SANTA CLARA - If ever there was a mecca for geeks, surely the Intel museum would be it.
Now, to answer the first question - yes, there actually is an Intel museum. And to answer the second question - yes, its primary purpose is to document the history of the microprocessors that drive the world's computers.
But the museum is far more interesting than it sounds. It doesn't appeal to just the uber-nerds, but to visitors keen on learning the history of personal computers, and the subsequent, continuing technological revolution they spawned.
Situated on the ground floor of Intel's spacious Santa Clara headquarters, about an hour south of San Francisco, the museum sees its fair share of geek pilgrimages. About 80,000 people visit each year, Intel officials say. The museum is particularly popular with Japanese and Korean tour groups, as well as local students.
Entrance is free. Visitors can wander round and look at the various exhibits by themselves, or they can arrange for a guide or take an audio tour with a PDA device, which is available in eight languages.
Larry, our tour group's guide, starts off by explaining that he works "upstairs" in a technical capacity. He, like all the guides, shows people round the museum on a purely voluntary basis.
Larry's father also worked for Intel, he explains, so the company has a special place in his heart. Apparently, he just plain likes talking about Intel.
We start off with a brief history lesson in front of a glass case displaying the company's early days. Intel was founded in 1968 by chemist/physicist Gordon Moore and physicist/co-inventor of the integrated circuit, Robert Noyce.
The original one-page business plan, as typed by Noyce himself, suggests that people outside California might someday be interested in the company's products. It's comedic, in retrospect.
Interestingly enough, these products started out as random access memory (RAM), used in devices ranging from calculators to traffic lights to the original, ridiculously large cellphones, which are also on display. It wasn't until 1971 that the company made its first microprocessor, the 4004, and the rest, as they say, is history.
Larry introduces us to the first PC - a clunky-looking IBM box with a tiny monitor sitting atop it.
"It had a colour monitor, provided your favourite colour happened to be green," Larry jokes.
Launched in 1981, the IBM PC had two 5.25-inch floppy drives. Larry explains that in the thinking of the time, nobody could really see a reason why you would want to leave data on one machine, thus the absence of an internal hard drive.
I can't help but shudder at the irony, given the huge move to mobility that we are currently experiencing - we've obviously come full circle and are back to the thinking of 25 years ago.
Nevertheless, Larry then drops a highly trivial morsel, which I immediately file in my brain for later use in impressing people at cocktail parties. IBM engineers eventually saw the value of including an internal drive, so they removed one of the floppies - the "B" drive - and replaced it with that internal disc. This is why most computers since have had an "A" and "C" drive - the hard disk - but no "B".
Hey, if you like useless trivia, you'll love the Intel museum.
We're whizzed through the rest of the company's history, which from 1981 onward was mostly the continuing invention of faster processors - or the application of the co-founder's "Moore's Law", which holds that the number of transistors on a chip doubles every 18 months.
Larry then brings us to the explanation of how chips are made, a topic he takes to with some zeal.
Silicon, he explains, is one of the world's most plentiful elements and the most pure. It is mashed up and melted into large slabs, which are then sliced super-thin to form round wafers.
The microprocessor circuits are then etched onto the wafers with ultraviolet light in a process not unlike photography. Hundreds of processors are put onto each wafer. They are later individually cut out with a diamond saw and packaged.

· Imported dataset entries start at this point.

/-- PUT (R370, R373). -/
def execPut (h : Arrival) (chan pos attempt step : Nat) (bytes : List Byte) (s : State) : Res :=
  match arrive s h (.put chan pos attempt step bytes) false with
  | .error s => .next s
  | .ok s =>
    let p := h.dpart
    if !taking s p then .next (noTarget s h)
    else
      match tagOfFrame s p attempt step with
      | .now =>
        match channelOf s p chan with
        | some c => if c.kind = 0 then .next (dackFor (putAccepted s h c pos bytes (.put chan pos attempt step bytes)) h) else .next (noTarget s h)
        | none => .next (noTarget s h)
      | .waiting => .next (sendRetry s h p (.put chan pos attempt step bytes))
      | .later => .next (sendRetry s h p (.put chan pos attempt step bytes))
      | .next => .next (sendRetry s h p (.put chan pos attempt step bytes))
      | .stale => .next (stale s h)

/-- CREDIT: applied, or held for the step and attempt that it names (R371, R373). -/
def execCredit (h : Arrival) (chan limit attempt step : Nat) (s : State) : Res :=
  match arrive s h (.credit chan limit attempt step) false with
  | .error s => .next s
  | .ok s =>
    let p := h.dpart
    if !taking s p then .next (countNoTarget s h)
    else
      match tagOfFrame s p attempt step with
      | .now => .next (applyCredit s p h.src h.spart chan limit)
      | .waiting => .next (applyCredit s p h.src h.spart chan limit)
      | .stale => .next (countStale s h)
      | _ => .next (modPart s p (fun q => { q with credHeld := q.credHeld ++ [⟨h.src, h.spart, chan, limit, attempt, step⟩] }))

/-- The cellar die whose reduction engine a contribution reaches; one that names no reduction of the plan reaches the die of its granule's number
(log entry 202). -/
def contribDie (s : State) (p : PartIx) (red granule : Nat) : Option CellarIx :=
  match (reductionOf s p red).bind (fun r => tensorOf s p r.target) with
  | some t => deputyOf s (granuleStack s p t granule)
  | none => some (cellarOf s granule)

/-- Count a contribution that no list of the plan has, or one of a wrong step, on the cellar die that it reaches (R274, table UP-7). -/
def countUpd (s : State) (p : PartIx) (red granule : Nat) (unlisted : Bool) : State :=
  modUpd s ((contribDie s p red granule).getD (cellarOf s granule)) (fun u =>
    if unlisted then { u with unlisted := satAdd u.unlisted 1 0xFFFF } else { u with stale := satAdd u.stale 1 0xFFFF })

/-- CONTRIB: to the reduction engine of the die that serves its granule, or parked there for the next step (R270 to R274, R296, R302, R373). -/
def execContrib (h : Arrival) (red fmt : Nat) (e : Int) (rank granule attempt step : Nat) (x : ContribData) (s : State) : Res :=
  let raws := x.raws
  let body := FBody.contrib red fmt e rank granule attempt step raws
  match arrive s h body false with
  | .error s => .next s
  | .ok s =>
    let p := h.dpart
    if !taking s p then .next (noTarget s h)
    else
      let take := fun (soon : Bool) =>
        match contribDie s p red granule with
        | none => .next (sendRetry s h p body)
        | some c =>
          match stagingFault s c p x.staging with
          | (s, true) => .next (sendRetry s h p body)
          | (s, false) =>
            let vals := contribVals fmt e raws
            let keep := fun (s : State) (stepNo : Word) => dackFor (capture s p stepNo attempt (.contrib red granule rank fmt e raws)) h
            let now := (s.parts[p]).stepNo
            if soon then
              match park s c ⟨p, red, granule, rank, now + 1, vals⟩ with
              | (s, true) => .next (updBoundary (keep s (now + 1)) c)
              | (s, false) => .next (sendRetry s h p body)
            else
              match (reductionOf s p red).filter (fun r => listed s p r rank granule) with
              | none => .next (dackFor (countUpd s p red granule true) h)
              | some r =>
                match contribute s c p r granule (r.ranks.idxOf rank) vals with
                | (s, true) => .next (updBoundary (keep s now) c)
                | (s, false) => .next (sendRetry s h p body)
      match tagOfFrame s p attempt step with
      | .now => take false
      | .waiting => take false
      | .later => .next (sendRetry s h p body)
      | .next => take true
      | .stale => .next (stale (countUpd s p red granule false) h)
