/-- A die takes a new target: a slower clock switches at once and the lower set point is requested; a faster one waits for its set
point (R476). In P2 and P3 the clocks stand, and the rail stays where the power state holds it (table PW-4). -/
def setTarget (s : State) (d : DieIx) (t : Nat) : State :=
  let x := s.pwr.dies[d]
  if t = x.target then s
  else if 2 ≤ s.pwr.pstate then modDie s d (fun x => { x with target := t, level := max x.level t })
  else if x.level ≤ t then modDie s d (fun x => { x with target := t, level := t, setPoint := levelMv t, waiting := true })
  else modDie s d (fun x => { x with target := t, setPoint := levelMv t, waiting := true })

/-- CONTROL_TICK: held fields apply, boost is judged, the die targets are resolved and level changes start (R475, R476, R479; table
PW-8). -/
def execControlTick (s : State) : Res :=
  if unclocked s mgmtDom || s.pwr.lost || s.pwr.tripped then .next s
  else
    let s := modPwr s (fun p => { p with cfg := p.held.getD p.cfg, held := none })
    let s := tickBoost s
    .next (each (ixs 2) s (fun s d => setTarget s d (max (pkgLevel s) (throttleLevel s.pwr.dies[d]))))

/-- VR_SET_POINT_REACHED: the regulator reads within 5 mV of the set point requested; a faster level that waited for it switches in (R476,
R496). -/
def execVrSetPointReached (d : DieIx) (mv : Nat) (s : State) : Res :=
  let x := s.pwr.dies[d]
  if x.waiting ∧ mv ≤ x.setPoint + 5 ∧ x.setPoint ≤ mv + 5 then .next (modDie s d (fun x => { x with level := x.target, waiting := false }))
  else .next s

/-- VR_TIMEOUT: the set point has not been reached within 500 µs; the die stays at its slower level (R476). -/
def execVrTimeout (d : DieIx) (s : State) : Res :=
  if (s.pwr.dies[d]).waiting then .next (modPwr (modDie s d (fun x => { x with waiting := false })) (fun p => { p with vrTimeout := true }))
  else .next s

/-! ### Droop stretch (R477, R478) -/

/-- What the comparison of a sense voltage with the set point of a level yields (R477). -/
def droopOf (set mv : Nat) : Stretch := if mv + 60 < set then .deep else if mv + 30 < set then .shallow else .none

/-- DROOP: the voltage at a region crosses below set point − 30 mV or − 60 mV (R477); a stretch in force is only deepened. -/
def execDroop (r : Fin 8) (mv : Nat) (s : State) : Res :=
  let put := fun (x : Stretch) => afterStretch s (modPwr s (fun p => { p with stretch := p.stretch.set r.val x r.isLt }))
  match droopOf (levelMv (s.pwr.dies[dieOfRegion r]).level) mv, s.pwr.stretch[r] with
  | .deep, _ => .next (put .deep)
  | .shallow, .none => .next (put .shallow)
  | _, _ => .next s

/-- STRETCH_HOLD_NS: the voltage has stayed above a threshold for the hold; `clear`: above set point − 30 mV, else above − 60 mV only
(R477). -/
def execStretchHoldNs (r : Fin 8) (clear : Bool) (s : State) : Res :=
  let put := fun (x : Stretch) => afterStretch s (modPwr s (fun p => { p with stretch := p.stretch.set r.val x r.isLt }))
  if clear then .next (put .none)
  else match s.pwr.stretch[r] with
    | .deep => .next (put .shallow)
    | _ => .next s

I can't help but wonder why, since the finished chips are square, they are put on to round silicon wafers. Isn't that a lot of waste, with a whole bunch of incomplete chips round the edges, I ask.
Larry explains: A square wafer is more likely to be damaged on its edges during the manufacturing and shipping process, whereas a round shape is much stronger. Some processors round the edges are naturally wasted because of the shape, but it's much safer and cheaper to make the wafers round.
More useless trivia, but I find it fascinating.
With the brief tour over, Larry leaves and we are free to wander and explore the museum's numerous interactive exhibits.
A large crowd has gathered round a giant digital board that demonstrates how a microprocessor works in its simplest form.
Visitors push a few giant buttons nearby to work out the equation 2+3, and the board flashes a series of lights that replicate the flow of electrical information through a microprocessor.
I spend a good deal of time playing with the "What's a semiconductor" exhibit. Here, you take two metal electric-charge-emitting poking devices and touch various substances - wood, plastic, aluminium, silicon - to see how conductive they are, as displayed by a meter.
Silicon, apparently, is an ideal semiconductor, which makes it perfect for use in microscopic electronics, such as computer processors.
The whole thing makes me feel like I'm back in school on a science trip. In fact, there are many schoolchildren here this day doing just that, and they are also enthralled by the simple semiconductor exhibit.
Obviously, they are the geeks of tomorrow.
* Peter Nowak visited the Intel Developer Forum in San Francisco as a guest of the company.